Supplied records:
@[simp] theorem setStream_num (t : Thread) (r : VReg) (b : Stream) : (t.setStream r b).num = t.num := rfl
@[simp] theorem setStream_place (t : Thread) (r : VReg) (b : Stream) : (t.setStream r b).place = t.place := rfl
@[simp] theorem setStream_trip (t : Thread) (r : VReg) (b : Stream) : (t.setStream r b).trip = t.trip := rfl
@[simp] theorem setStream_x (t : Thread) (r : VReg) (b : Stream) : (t.setStream r b).x = t.x := rfl
@[simp] theorem setStream_pw (t : Thread) (r : VReg) (b : Stream) : (t.setStream r b).pw = t.pw := rfl
@[simp] theorem setStream_pc (t : Thread) (r : VReg) (b : Stream) : (t.setStream r b).pc = t.pc := rfl
@[simp] theorem setStream_cb (t : Thread) (r : VReg) (b : Stream) : (t.setStream r b).cb = t.cb := rfl
@[simp] theorem setStream_st (t : Thread) (r : VReg) (b : Stream) : (t.setStream r b).st = t.st := rfl
@[simp] theorem setStream_taint (t : Thread) (r : VReg) (b : Stream) : (t.setStream r b).taint = t.taint := rfl
@[simp] theorem setStream_ldo (t : Thread) (r : VReg) (b : Stream) : (t.setStream r b).ldo = t.ldo := rfl
@[simp] theorem setStream_sto (t : Thread) (r : VReg) (b : Stream) : (t.setStream r b).sto = t.sto := rfl
@[simp] theorem setStream_cpo (t : Thread) (r : VReg) (b : Stream) : (t.setStream r b).cpo = t.cpo := rfl
@[simp] theorem setStream_tlo (t : Thread) (r : VReg) (b : Stream) : (t.setStream r b).tlo = t.tlo := rfl
@[simp] theorem setStream_pend (t : Thread) (r : VReg) (b : Stream) : (t.setStream r b).pend = t.pend := rfl
@[simp] theorem setStream_fmtA (t : Thread) (r : VReg) (b : Stream) : (t.setStream r b).fmtA = t.fmtA := rfl
@[simp] theorem setStream_fmtB (t : Thread) (r : VReg) (b : Stream) : (t.setStream r b).fmtB = t.fmtB := rfl
@[simp] theorem setStream_scA (t : Thread) (r : VReg) (b : Stream) : (t.setStream r b).scA = t.scA := rfl
@[simp] theorem setStream_scB (t : Thread) (r : VReg) (b : Stream) : (t.setStream r b).scB = t.scB := rfl
@[simp] theorem setStream_scC (t : Thread) (r : VReg) (b : Stream) : (t.setStream r b).scC = t.scC := rfl
@[simp] theorem setStream_agv (t : Thread) (r : VReg) (b : Stream) : (t.setStream r b).agv = t.agv := rfl
@[simp] theorem setStream_agc (t : Thread) (r : VReg) (b : Stream) : (t.setStream r b).agc = t.agc := rfl
@[simp] theorem setStream_cen (t : Thread) (r : VReg) (b : Stream) : (t.setStream r b).cen = t.cen := rfl
@[simp] theorem setStream_v (t : Thread) (r : VReg) (b : Stream) : (t.setStream r b).v = t.v := rfl
@[simp] theorem setStream_ports (t : Thread) (r : VReg) (b : Stream) : (t.setStream r b).ports = t.ports := rfl
@[simp] theorem setStream_vcmd (t : Thread) (r : VReg) (b : Stream) : (t.setStream r b).vcmd = t.vcmd := rfl
@[simp] theorem setStream_result (t : Thread) (r : VReg) (b : Stream) : (t.setStream r b).result = t.result := rfl
@[simp] theorem setStream_cmdWords (t : Thread) (r : VReg) (b : Stream) : (t.setStream r b).cmdWords = t.cmdWords := rfl
@[simp] theorem setStream_dom (t : Thread) (r : VReg) (b : Stream) : (t.setStream r b).dom = t.dom := rfl
@[simp] theorem setStream_botdom (t : Thread) (r : VReg) (b : Stream) : (t.setStream r b).botdom = t.botdom := rfl
@[simp] theorem setStream_vdid (t : Thread) (r : VReg) (b : Stream) : (t.setStream r b).vdid = t.vdid := rfl
@[simp] theorem setStream_chgvd (t : Thread) (r : VReg) (b : Stream) : (t.setStream r b).chgvd = t.chgvd := rfl
@[simp] theorem setStream_depth (t : Thread) (r : VReg) (b : Stream) : (t.setStream r b).depth = t.depth := rfl
@[simp] theorem setStream_top (t : Thread) (r : VReg) (b : Stream) : (t.setStream r b).top = t.top := rfl
@[simp] theorem setStream_gates (t : Thread) (r : VReg) (b : Stream) : (t.setStream r b).gates = t.gates := rfl
@[simp] theorem setStream_hwIndex (t : Thread) (r : VReg) (b : Stream) : (t.setStream r b).hwIndex = t.hwIndex := rfl
@[simp] theorem setStream_hwPage (t : Thread) (r : VReg) (b : Stream) : (t.setStream r b).hwPage = t.hwPage := rfl
@[simp] theorem setStream_blocks (t : Thread) (r : VReg) (b : Stream) : (t.setStream r b).blocks = t.blocks := rfl
@[simp] theorem setStream_chg (t : Thread) (r : VReg) (b : Stream) : (t.setStream r b).chg = t.chg := rfl
@[simp] theorem setStream_tcause (t : Thread) (r : VReg) (b : Stream) : (t.setStream r b).tcause = t.tcause := rfl
@[simp] theorem setStream_epc (t : Thread) (r : VReg) (b : Stream) : (t.setStream r b).epc = t.epc := rfl
@[simp] theorem setStream_tval (t : Thread) (r : VReg) (b : Stream) : (t.setStream r b).tval = t.tval := rfl
@[simp] theorem setStream_est (t : Thread) (r : VReg) (b : Stream) : (t.setStream r b).est = t.est := rfl
@[simp] theorem setStream_trapOpen (t : Thread) (r : VReg) (b : Stream) : (t.setStream r b).trapOpen = t.trapOpen := rfl
@[simp] theorem setStream_susp (t : Thread) (r : VReg) (b : Stream) : (t.setStream r b).susp = t.susp := rfl
@[simp] theorem setStream_evsel (t : Thread) (r : VReg) (b : Stream) : (t.setStream r b).evsel = t.evsel := rfl
@[simp] theorem setStream_evcnt (t : Thread) (r : VReg) (b : Stream) : (t.setStream r b).evcnt = t.evcnt := rfl
@[simp] theorem setStream_intent (t : Thread) (r : VReg) (b : Stream) : (t.setStream r b).intent = t.intent := rfl
@[simp] theorem setStream_orphan (t : Thread) (r : VReg) (b : Stream) : (t.setStream r b).orphan = t.orphan := rfl
@[simp] theorem setStream_deferOver (t : Thread) (r : VReg) (b : Stream) : (t.setStream r b).deferOver = t.deferOver := rfl
@[simp] theorem setStream_deferSince (t : Thread) (r : VReg) (b : Stream) : (t.setStream r b).deferSince = t.deferSince := rfl
@[simp] theorem setStream_worker (t : Thread) (r : VReg) (b : Stream) : (t.setStream r b).worker = t.worker := rfl
@[simp] theorem setStream_pkt (t : Thread) (r : VReg) (b : Stream) : (t.setStream r b).pkt = t.pkt := rfl
@[simp] theorem setStream_lcore (t : Thread) (r : VReg) (b : Stream) : (t.setStream r b).lcore = t.lcore := rfl
@[simp] theorem setStream_pvd (t : Thread) (r : VReg) (b : Stream) : (t.setStream r b).pvd = t.pvd := rfl
@[simp] theorem setStream_eccSeen (t : Thread) (r : VReg) (b : Stream) : (t.setStream r b).eccSeen = t.eccSeen := rfl
@[simp] theorem setStream_reports (t : Thread) (r : VReg) (b : Stream) : (t.setStream r b).reports = t.reports := rfl
@[simp] theorem setStream_lost (t : Thread) (r : VReg) (b : Stream) : (t.setStream r b).lost = t.lost := rfl
@[simp] theorem setStream_doom (t : Thread) (r : VReg) (b : Stream) : (t.setStream r b).doom = t.doom := rfl
@[simp] theorem setStream_wait (t : Thread) (r : VReg) (b : Stream) : (t.setStream r b).wait = t.wait := rfl
@[simp] theorem setStream_norm (t : Thread) (r : VReg) (b : Stream) : (t.setStream r b).norm = t.norm := rfl
@[simp] theorem setStream_inHand (t : Thread) (r : VReg) (b : Stream) : (t.setStream r b).inHand = t.inHand := rfl
@[simp] theorem setStream_rejoin (t : Thread) (r : VReg) (b : Stream) : (t.setStream r b).rejoin = t.rejoin := rfl
@[simp] theorem setStream_stands (t : Thread) (r : VReg) (b : Stream) : (t.setStream r b).stands = t.stands := rfl
@[simp] theorem setStream_halfway (t : Thread) (r : VReg) (b : Stream) : (t.setStream r b).halfway = t.halfway := rfl
@[simp] theorem setStream_lastPc (t : Thread) (r : VReg) (b : Stream) : (t.setStream r b).lastPc = t.lastPc := rfl
@[simp] theorem setStream_lateFlags (t : Thread) (r : VReg) (b : Stream) : (t.setStream r b).lateFlags = t.lateFlags := rfl
@[simp] theorem setStream_leaving (t : Thread) (r : VReg) (b : Stream) : (t.setStream r b).leaving = t.leaving := rfl
@[simp] theorem setStream_answer (t : Thread) (r : VReg) (b : Stream) : (t.setStream r b).answer = t.answer := rfl
@[simp] theorem setStream_closed (t : Thread) (r : VReg) (b : Stream) : (t.setStream r b).closed = t.closed := rfl
@[simp] theorem setStream_granted (t : Thread) (r : VReg) (b : Stream) : (t.setStream r b).granted = t.granted := rfl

Task to complete: Take the lines above from the one containing "t.taint := rfl" to the one containing "t.cpo := rfl" and retype them exactly, both ends included, with nothing added.

Response to this exercise:
@[simp] theorem setStream_taint (t : Thread) (r : VReg) (b : Stream) : (t.setStream r b).taint = t.taint := rfl
@[simp] theorem setStream_ldo (t : Thread) (r : VReg) (b : Stream) : (t.setStream r b).ldo = t.ldo := rfl
@[simp] theorem setStream_sto (t : Thread) (r : VReg) (b : Stream) : (t.setStream r b).sto = t.sto := rfl
@[simp] theorem setStream_cpo (t : Thread) (r : VReg) (b : Stream) : (t.setStream r b).cpo = t.cpo := rfl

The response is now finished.